Norman Ernest Jacob

Personal information
- Full name: Norman Ernest Jacob
- Born: 9 July 1901 Neath, Glamorgan, Wales
- Died: 12 March 1970 (aged 68) Grimsby, Lincolnshire, England
- Batting: Right-handed
- Bowling: Right-arm medium

Domestic team information
- 1922: Glamorgan

Career statistics
| Competition | FC |
| Matches | 7 |
| Runs scored | 79 |
| Batting average | 6.07 |
| 100s/50s | –/– |
| Top score | 19 |
| Balls bowled | 42 |
| Wickets | – |
| Bowling average | – |
| 5 wickets in innings | – |
| 10 wickets in match | – |
| Best bowling | – |
| Catches/stumpings | 2/– |
- Source: Cricinfo, 3 July 2010

= Norman Jacob =

Welsh cricketer

Norman Ernest Jacob (9 July 1901 - 12 March 1970) was a Welsh cricketer. Jacob was a right-handed batsman who bowled right-arm medium pace. He was born at Neath, Glamorgan.

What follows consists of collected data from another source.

/-- Frames lost wholly on the wire before a frame that opens `d` ticks after the previous one (R207). -/
def framesLost (ticks d : Nat) : Nat := if ticks = 0 then 0 else (2 * d + ticks) / (2 * ticks) - 1

/-- RTP ticks from one timestamp to a later one; 0 when the second is the older (R207). -/
def ticksAfter (a b : Nat) : Nat := if seqBefore a b then (b + 2 ^ 32 - a) % 2 ^ 32 else 0

/-- The stamp of a packet at a port (R210, R212): the device time less the port's receive latency in 1/16 ns, or in software stamping the
device time without a sub-nanosecond class. -/
def State.stampAt (s : State) (p : Nat) : Stamp :=
  if s.swStamps p then { s.now with sub := 0 }
  else
    let t := s.time.setTotal (s.time.total - s.rd (Reg.NET_PORT_TS_LAT_LAT p) * 2 ^ 60)
    { sec := t.sec % 2 ^ 48, ns := t.ns, sub := t.frac / 2 ^ 62 }

/-- A frame of flow `f` opens with RTP timestamp `ts` at port `p` (R151, R205 to R207, R210 to R212). -/
def State.frameOpen (s : State) (f p ts : Nat) : State :=
  let x := s.flow f
  let pts := match x.lastPts with | some q => extendNear 32 q ts | none => ts
  let lost := match x.lastTs with
    | some t => framesLost (s.reg (Reg.NET_FLOW_TICKS f)).toNat (ticksAfter t ts)
    | none => 0
  let s1 := (s.flowCnt f 0x0300).flowCnt f 0x0302 lost
  let x1 := { x with lastTs := some ts, lastPts := some pts }
  match s1.flowStream f with
  | none => s1
  | some st =>
    match (s1.stream st).bind with
    | none => (s1.flowCnt f 0x030E).setFlow f { x1 with cur := some (ts, none) }
    | some b =>
      if s1.strm st = 1 ∨ s1.strm st = 5 ∧ (s1.stream st).prior = 1 then
        let sw := s1.swStamps p
        let fr : Frame := { seq := 0, au := none, ct := s1.stampAt p
                            mono := s1.time.mono, pts := pts, flags := if sw then 8 else 0, discont := x.discont, bind := b }
        let n := (s1.stream st).nextFrame
        let s2 := s1.takeFrame st fr none (s1.stream st).openJob (s1.stream st).openName
        let s3 := s2.setFlow f { x1 with cur := some (ts, some n), discont := false
                                         swWait := if sw then x1.swWait ++ [(st, n)] else x1.swWait }
        if sw then s3.flowCnt f 0x030C else s3
      else s1.setFlow f { x1 with cur := some (ts, none) }

/-- NET's class for reassembly: the frame takes buffers of 256 KiB as it grows (R208, R569). -/
def netClass : Nat := 5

Jacob made his first-class debut Glamorgan in the 1922 County Championship against Lancashire at Old Trafford, Manchester. He played a further 6 first-class matches in the 1922 season, with his final first-class appearance for the county coming against Leicestershire at Cardiff Arms Park. In his 7 first-class matches, he scored 79 runs at a batting average of 6.07, with a top score of 19.

Jacob died at Grimsby, Lincolnshire on 12 March 1970.